** Opening GIVEN RECORDS block **

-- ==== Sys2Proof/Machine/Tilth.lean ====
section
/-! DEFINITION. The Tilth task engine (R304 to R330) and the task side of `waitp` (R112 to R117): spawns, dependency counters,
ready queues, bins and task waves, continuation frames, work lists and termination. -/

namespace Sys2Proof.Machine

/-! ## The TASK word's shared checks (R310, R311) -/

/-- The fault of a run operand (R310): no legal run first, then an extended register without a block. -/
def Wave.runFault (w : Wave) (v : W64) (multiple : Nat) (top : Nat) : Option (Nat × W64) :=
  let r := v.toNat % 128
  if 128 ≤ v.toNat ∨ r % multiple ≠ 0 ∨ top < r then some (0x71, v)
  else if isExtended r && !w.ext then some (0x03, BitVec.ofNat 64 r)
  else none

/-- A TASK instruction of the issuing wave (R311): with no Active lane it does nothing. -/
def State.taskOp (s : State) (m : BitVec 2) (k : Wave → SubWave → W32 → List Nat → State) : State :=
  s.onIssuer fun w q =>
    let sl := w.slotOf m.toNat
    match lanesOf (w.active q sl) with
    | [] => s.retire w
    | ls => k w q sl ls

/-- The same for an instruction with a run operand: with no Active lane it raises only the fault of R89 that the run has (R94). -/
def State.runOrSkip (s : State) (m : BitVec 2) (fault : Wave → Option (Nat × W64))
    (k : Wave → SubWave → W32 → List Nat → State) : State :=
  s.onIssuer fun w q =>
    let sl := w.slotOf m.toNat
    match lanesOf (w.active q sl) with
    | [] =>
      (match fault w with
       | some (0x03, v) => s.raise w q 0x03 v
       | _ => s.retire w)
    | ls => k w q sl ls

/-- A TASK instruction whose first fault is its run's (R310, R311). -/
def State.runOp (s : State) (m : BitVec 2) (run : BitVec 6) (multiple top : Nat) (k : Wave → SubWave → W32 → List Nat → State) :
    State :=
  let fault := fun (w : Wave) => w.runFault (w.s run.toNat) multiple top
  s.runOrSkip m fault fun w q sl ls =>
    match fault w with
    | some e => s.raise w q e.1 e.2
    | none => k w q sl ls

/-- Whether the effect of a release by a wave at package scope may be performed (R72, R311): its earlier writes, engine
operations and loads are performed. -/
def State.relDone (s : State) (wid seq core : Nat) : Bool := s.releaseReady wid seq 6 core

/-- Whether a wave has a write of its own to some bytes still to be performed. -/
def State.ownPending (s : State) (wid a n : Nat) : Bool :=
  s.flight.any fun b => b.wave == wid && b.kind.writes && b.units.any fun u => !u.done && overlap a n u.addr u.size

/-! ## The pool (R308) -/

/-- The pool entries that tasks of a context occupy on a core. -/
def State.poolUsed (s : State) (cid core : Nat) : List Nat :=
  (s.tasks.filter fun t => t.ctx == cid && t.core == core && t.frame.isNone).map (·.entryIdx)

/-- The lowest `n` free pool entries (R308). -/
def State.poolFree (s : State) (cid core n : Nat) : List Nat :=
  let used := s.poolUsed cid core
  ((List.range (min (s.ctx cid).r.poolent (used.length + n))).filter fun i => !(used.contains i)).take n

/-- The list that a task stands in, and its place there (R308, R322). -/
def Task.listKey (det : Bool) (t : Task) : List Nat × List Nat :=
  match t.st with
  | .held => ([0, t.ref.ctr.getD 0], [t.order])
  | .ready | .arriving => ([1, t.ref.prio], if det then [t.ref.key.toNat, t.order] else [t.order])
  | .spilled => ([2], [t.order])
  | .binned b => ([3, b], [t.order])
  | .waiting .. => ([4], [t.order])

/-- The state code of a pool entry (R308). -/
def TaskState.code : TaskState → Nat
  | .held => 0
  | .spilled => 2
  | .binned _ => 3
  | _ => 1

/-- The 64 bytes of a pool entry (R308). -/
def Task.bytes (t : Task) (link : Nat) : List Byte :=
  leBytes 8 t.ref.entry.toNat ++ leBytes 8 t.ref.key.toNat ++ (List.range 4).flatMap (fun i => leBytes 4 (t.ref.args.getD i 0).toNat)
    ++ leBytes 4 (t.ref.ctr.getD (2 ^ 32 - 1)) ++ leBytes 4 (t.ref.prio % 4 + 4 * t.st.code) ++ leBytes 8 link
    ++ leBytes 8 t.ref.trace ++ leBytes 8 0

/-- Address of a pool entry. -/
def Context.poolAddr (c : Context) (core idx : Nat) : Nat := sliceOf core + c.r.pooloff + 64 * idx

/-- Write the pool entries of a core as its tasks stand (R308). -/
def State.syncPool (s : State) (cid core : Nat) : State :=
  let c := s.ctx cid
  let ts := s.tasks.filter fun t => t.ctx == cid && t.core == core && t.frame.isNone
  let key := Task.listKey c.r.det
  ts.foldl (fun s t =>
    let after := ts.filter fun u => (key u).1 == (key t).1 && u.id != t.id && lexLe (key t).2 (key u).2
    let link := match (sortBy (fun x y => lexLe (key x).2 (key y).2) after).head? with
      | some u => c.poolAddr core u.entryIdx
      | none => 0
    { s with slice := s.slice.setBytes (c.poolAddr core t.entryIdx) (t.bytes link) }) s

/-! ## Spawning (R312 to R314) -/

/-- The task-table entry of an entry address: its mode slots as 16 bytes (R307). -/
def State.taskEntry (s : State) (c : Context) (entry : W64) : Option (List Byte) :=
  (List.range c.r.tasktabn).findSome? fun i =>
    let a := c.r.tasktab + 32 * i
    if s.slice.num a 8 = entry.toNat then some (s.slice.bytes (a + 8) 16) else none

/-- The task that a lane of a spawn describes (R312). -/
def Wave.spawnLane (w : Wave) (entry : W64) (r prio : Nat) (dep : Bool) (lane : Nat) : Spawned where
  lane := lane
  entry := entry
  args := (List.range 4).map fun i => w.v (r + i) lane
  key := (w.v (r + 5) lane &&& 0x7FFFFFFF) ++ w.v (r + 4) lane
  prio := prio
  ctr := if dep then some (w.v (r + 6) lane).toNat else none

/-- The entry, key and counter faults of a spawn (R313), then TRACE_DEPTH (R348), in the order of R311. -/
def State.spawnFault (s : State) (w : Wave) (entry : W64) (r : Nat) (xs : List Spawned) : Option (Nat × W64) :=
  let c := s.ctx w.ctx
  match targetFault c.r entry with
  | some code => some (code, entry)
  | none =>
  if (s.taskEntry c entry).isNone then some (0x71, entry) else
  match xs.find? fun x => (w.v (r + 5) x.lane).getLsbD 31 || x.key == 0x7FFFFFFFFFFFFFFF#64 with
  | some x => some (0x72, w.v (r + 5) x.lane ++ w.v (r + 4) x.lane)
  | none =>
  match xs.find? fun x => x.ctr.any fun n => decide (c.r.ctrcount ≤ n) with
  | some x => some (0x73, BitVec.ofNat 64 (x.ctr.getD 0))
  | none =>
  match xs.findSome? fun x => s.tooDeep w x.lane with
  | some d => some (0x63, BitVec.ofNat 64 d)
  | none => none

** Closing GIVEN RECORDS block **
** Opening GIVEN RECORDS block **

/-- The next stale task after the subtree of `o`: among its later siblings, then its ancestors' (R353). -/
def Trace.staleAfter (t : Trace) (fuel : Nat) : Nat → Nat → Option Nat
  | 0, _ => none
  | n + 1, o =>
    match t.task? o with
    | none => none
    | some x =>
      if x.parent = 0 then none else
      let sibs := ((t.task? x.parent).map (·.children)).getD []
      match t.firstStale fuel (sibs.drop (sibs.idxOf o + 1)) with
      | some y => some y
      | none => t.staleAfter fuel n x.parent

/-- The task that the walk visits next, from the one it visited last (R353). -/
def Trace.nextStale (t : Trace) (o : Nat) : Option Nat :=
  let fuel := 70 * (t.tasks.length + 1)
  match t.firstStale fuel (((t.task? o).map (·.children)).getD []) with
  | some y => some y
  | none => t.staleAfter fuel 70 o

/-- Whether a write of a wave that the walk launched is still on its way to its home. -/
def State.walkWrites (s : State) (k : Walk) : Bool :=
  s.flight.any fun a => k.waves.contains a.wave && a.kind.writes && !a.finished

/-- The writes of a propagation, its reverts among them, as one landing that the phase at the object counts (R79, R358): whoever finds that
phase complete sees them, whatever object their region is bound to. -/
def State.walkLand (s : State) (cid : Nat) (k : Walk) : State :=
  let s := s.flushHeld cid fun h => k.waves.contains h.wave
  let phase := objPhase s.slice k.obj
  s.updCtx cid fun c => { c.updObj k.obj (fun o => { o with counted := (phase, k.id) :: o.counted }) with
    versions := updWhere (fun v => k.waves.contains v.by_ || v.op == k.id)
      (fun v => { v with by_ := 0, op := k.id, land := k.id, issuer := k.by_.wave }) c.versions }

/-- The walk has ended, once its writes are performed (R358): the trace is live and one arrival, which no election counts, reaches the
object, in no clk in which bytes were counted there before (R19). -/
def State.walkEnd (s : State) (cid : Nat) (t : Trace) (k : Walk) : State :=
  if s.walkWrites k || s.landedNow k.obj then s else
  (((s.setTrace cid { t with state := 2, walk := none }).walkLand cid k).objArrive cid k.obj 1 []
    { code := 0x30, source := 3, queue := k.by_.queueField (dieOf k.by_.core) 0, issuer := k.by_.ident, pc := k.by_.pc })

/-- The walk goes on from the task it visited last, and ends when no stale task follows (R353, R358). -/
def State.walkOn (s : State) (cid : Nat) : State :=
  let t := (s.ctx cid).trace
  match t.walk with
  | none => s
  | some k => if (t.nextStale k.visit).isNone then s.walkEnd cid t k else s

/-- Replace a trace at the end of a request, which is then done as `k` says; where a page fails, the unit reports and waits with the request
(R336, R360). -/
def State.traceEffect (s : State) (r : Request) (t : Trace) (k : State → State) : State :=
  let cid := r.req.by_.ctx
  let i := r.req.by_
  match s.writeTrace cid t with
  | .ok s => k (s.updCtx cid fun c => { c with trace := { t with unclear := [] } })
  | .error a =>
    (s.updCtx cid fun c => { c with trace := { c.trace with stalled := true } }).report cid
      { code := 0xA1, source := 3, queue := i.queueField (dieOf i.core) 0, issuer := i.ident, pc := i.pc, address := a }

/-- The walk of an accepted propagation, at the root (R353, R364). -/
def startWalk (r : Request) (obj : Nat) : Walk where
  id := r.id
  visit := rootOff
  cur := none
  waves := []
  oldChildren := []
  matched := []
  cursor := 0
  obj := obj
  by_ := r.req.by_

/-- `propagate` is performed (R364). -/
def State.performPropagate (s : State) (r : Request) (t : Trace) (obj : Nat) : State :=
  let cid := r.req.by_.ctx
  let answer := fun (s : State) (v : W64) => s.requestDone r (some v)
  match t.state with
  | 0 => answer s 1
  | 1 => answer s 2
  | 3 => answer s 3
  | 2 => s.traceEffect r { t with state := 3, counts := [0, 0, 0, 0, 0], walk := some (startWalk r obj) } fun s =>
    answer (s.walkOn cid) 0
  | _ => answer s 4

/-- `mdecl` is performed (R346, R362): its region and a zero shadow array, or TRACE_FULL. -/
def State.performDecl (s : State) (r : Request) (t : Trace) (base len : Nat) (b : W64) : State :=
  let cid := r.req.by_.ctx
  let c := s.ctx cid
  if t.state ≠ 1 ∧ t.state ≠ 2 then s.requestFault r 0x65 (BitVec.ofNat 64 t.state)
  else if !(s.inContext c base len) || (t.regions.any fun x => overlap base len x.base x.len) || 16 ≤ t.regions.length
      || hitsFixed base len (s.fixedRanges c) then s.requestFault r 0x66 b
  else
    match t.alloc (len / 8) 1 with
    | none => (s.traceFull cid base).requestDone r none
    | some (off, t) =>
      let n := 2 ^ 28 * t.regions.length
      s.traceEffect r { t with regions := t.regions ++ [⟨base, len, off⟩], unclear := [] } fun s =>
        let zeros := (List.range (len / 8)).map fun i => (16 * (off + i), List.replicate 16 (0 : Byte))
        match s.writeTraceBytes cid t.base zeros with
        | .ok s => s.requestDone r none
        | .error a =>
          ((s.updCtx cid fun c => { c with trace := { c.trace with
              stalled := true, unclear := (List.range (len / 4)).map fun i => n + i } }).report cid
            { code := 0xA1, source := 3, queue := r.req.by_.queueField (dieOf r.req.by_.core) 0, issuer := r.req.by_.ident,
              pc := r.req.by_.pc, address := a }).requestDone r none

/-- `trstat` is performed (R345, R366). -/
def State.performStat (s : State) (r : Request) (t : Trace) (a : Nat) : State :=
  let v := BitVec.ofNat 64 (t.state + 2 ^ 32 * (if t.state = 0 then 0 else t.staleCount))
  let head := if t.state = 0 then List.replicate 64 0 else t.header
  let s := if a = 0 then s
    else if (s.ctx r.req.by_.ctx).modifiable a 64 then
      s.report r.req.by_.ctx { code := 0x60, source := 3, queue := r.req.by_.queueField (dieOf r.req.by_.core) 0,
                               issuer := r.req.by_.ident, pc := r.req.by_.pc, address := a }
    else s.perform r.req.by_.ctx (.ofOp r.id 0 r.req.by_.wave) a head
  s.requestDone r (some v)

** Closing GIVEN RECORDS block **
** Opening GIVEN RECORDS block **

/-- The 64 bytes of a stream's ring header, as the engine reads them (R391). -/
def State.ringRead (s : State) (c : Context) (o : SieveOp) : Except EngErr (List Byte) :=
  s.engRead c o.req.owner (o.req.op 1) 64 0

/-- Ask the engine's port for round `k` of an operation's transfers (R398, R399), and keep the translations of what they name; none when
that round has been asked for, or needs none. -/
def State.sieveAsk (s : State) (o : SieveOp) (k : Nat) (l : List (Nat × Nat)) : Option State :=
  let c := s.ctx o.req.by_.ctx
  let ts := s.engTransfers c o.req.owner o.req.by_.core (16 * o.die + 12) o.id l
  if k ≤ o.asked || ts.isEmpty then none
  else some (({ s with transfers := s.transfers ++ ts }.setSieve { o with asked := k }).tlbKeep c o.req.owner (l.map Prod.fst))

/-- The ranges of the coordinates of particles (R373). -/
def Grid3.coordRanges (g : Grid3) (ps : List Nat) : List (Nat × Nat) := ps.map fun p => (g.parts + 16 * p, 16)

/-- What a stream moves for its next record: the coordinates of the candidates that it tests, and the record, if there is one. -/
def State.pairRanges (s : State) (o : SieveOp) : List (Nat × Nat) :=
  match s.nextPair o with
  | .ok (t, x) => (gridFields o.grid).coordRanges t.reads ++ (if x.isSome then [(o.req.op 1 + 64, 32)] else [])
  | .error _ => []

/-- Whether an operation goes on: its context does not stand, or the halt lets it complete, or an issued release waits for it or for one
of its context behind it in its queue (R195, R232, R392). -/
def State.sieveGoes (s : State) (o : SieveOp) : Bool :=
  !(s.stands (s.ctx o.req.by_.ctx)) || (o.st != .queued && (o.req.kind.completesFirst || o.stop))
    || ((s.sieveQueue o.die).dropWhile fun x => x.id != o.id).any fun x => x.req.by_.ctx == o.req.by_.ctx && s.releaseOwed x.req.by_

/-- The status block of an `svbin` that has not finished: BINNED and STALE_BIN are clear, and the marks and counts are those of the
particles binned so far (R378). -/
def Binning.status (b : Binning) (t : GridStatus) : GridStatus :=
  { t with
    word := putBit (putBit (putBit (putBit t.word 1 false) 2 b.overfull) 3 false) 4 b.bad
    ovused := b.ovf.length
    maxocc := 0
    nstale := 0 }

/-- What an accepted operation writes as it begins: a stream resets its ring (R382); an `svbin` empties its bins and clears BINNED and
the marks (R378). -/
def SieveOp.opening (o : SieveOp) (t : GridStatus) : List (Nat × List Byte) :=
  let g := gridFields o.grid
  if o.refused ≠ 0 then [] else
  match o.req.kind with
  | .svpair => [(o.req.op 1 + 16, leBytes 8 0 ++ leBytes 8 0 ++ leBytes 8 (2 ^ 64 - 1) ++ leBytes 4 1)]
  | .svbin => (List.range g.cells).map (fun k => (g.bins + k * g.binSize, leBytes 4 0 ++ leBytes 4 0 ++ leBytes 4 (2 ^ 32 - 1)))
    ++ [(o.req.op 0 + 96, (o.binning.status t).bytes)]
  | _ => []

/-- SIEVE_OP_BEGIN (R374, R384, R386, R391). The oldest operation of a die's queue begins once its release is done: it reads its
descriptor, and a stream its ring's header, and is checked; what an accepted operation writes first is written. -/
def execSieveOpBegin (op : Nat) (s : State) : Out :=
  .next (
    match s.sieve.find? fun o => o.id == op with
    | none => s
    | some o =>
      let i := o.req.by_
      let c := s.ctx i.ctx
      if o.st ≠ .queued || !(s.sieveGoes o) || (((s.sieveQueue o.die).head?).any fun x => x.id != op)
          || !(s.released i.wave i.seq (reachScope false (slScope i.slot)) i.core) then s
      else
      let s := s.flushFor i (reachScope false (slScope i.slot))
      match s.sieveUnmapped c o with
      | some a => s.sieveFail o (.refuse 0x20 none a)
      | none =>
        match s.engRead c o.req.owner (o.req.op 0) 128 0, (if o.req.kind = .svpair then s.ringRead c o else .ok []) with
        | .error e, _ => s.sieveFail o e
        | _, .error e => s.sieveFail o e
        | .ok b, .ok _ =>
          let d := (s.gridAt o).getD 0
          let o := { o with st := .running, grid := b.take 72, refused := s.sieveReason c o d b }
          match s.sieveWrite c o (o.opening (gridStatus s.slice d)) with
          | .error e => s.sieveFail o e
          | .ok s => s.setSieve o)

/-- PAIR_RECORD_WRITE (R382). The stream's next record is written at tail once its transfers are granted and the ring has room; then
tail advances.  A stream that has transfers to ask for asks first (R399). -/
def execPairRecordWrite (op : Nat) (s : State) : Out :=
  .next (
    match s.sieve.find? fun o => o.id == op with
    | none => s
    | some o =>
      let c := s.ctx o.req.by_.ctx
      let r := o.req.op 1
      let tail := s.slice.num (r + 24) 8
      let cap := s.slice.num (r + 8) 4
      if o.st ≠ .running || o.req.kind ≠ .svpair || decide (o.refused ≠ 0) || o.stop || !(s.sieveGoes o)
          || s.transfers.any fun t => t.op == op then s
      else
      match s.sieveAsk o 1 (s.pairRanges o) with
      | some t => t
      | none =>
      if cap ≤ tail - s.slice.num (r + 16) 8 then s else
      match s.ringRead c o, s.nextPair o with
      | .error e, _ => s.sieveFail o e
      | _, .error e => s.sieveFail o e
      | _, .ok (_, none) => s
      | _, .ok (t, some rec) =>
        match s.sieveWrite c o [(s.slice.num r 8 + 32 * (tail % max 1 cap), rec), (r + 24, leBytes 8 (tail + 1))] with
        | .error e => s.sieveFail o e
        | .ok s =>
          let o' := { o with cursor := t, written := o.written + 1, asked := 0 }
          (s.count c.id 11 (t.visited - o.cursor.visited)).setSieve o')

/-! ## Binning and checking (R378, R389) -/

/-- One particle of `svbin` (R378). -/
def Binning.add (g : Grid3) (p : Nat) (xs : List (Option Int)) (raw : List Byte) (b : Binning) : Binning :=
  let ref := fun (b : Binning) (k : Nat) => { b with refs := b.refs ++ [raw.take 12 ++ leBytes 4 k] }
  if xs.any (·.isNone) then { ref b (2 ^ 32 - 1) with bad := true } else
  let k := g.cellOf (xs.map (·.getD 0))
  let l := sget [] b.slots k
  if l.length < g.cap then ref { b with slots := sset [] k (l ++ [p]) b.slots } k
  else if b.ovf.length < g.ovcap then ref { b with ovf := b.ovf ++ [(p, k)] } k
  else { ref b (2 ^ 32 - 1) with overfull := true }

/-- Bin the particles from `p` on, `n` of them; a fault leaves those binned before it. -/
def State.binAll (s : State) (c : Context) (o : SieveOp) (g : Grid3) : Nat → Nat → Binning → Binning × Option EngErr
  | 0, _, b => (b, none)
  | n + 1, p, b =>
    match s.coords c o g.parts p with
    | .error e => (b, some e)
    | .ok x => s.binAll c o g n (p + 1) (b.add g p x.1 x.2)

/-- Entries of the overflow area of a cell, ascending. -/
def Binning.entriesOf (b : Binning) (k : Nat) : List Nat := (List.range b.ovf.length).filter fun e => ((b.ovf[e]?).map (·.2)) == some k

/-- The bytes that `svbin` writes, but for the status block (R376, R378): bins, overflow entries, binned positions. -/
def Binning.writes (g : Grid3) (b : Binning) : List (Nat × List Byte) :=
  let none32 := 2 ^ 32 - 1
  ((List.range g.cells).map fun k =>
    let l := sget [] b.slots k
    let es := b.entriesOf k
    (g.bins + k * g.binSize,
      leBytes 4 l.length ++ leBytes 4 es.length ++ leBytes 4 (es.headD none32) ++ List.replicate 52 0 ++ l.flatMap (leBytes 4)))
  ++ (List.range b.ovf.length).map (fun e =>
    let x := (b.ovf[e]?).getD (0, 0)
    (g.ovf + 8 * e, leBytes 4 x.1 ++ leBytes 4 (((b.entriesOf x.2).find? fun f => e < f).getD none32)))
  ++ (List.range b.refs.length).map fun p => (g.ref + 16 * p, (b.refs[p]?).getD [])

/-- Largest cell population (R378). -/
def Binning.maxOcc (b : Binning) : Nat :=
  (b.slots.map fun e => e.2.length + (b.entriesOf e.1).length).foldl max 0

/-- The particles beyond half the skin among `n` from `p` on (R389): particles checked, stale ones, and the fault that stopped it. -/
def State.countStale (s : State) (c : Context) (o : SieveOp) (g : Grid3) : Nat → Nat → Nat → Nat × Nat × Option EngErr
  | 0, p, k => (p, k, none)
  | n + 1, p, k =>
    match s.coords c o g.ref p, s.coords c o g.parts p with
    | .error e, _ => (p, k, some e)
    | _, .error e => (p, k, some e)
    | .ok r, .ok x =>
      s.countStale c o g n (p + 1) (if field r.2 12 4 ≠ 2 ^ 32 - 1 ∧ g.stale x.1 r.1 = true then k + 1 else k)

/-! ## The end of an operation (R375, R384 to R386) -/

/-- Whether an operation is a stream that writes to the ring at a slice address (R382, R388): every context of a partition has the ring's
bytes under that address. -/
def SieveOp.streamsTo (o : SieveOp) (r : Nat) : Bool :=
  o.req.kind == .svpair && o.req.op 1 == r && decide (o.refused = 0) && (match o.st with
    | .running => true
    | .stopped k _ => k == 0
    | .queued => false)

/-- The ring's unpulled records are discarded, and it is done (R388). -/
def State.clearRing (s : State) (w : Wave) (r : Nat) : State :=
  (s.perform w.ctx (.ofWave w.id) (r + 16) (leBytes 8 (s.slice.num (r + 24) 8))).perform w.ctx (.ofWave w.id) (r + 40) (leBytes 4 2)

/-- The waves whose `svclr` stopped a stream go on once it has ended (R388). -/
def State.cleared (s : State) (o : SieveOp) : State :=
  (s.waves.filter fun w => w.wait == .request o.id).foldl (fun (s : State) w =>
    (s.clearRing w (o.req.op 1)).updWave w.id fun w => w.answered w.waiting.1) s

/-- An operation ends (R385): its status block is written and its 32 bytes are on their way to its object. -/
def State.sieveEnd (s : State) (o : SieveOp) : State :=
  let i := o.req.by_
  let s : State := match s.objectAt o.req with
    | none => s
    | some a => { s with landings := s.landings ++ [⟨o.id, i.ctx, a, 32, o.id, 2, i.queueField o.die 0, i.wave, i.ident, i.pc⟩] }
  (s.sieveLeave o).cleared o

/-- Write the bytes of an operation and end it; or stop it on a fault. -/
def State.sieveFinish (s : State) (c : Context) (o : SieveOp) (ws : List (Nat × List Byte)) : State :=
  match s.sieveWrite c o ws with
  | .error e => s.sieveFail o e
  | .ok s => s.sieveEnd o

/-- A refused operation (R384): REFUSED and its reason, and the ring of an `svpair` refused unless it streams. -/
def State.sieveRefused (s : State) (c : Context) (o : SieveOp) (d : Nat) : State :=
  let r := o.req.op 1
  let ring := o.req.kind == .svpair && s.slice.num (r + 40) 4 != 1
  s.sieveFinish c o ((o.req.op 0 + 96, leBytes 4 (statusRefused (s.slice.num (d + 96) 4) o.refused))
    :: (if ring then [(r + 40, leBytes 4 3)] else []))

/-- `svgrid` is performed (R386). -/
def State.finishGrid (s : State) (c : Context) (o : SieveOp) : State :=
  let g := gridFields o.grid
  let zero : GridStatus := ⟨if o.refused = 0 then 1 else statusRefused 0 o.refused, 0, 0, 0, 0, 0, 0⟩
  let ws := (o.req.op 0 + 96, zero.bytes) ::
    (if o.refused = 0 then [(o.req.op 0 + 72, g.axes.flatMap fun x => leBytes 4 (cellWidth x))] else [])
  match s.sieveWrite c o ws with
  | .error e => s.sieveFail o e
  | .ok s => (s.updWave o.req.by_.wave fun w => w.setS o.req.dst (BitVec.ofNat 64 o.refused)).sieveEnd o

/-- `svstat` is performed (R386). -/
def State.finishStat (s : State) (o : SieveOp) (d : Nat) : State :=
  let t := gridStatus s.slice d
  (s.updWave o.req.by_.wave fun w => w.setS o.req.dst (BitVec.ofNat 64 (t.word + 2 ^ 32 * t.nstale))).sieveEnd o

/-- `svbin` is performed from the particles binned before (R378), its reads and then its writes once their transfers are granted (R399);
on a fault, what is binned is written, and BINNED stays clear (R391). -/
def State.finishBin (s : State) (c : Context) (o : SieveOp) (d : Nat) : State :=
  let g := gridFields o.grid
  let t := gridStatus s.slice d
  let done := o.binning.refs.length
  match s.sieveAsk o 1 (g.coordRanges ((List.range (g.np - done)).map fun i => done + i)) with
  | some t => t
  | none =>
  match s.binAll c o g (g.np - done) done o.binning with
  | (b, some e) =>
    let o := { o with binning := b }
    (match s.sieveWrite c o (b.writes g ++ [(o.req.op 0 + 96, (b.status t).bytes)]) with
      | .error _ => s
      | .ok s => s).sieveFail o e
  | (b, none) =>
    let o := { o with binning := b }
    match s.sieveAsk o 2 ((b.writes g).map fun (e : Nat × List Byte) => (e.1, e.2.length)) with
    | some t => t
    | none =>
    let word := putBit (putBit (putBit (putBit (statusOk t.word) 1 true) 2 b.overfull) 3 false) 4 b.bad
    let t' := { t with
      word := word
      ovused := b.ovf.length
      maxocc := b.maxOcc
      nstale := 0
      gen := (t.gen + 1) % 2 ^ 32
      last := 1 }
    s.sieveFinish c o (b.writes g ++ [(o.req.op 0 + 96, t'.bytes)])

** Closing GIVEN RECORDS block **

Go back to the listing above. Copy word for word the lines from the one with "def State.poolUsed (s" through the one with "(R308, R322). -/", and nothing more.

def State.poolUsed (s : State) (cid core : Nat) : List Nat :=
  (s.tasks.filter fun t => t.ctx == cid && t.core == core && t.frame.isNone).map (·.entryIdx)

/-- The lowest `n` free pool entries (R308). -/
def State.poolFree (s : State) (cid core n : Nat) : List Nat :=
  let used := s.poolUsed cid core
  ((List.range (min (s.ctx cid).r.poolent (used.length + n))).filter fun i => !(used.contains i)).take n

/-- The list that a task stands in, and its place there (R308, R322). -/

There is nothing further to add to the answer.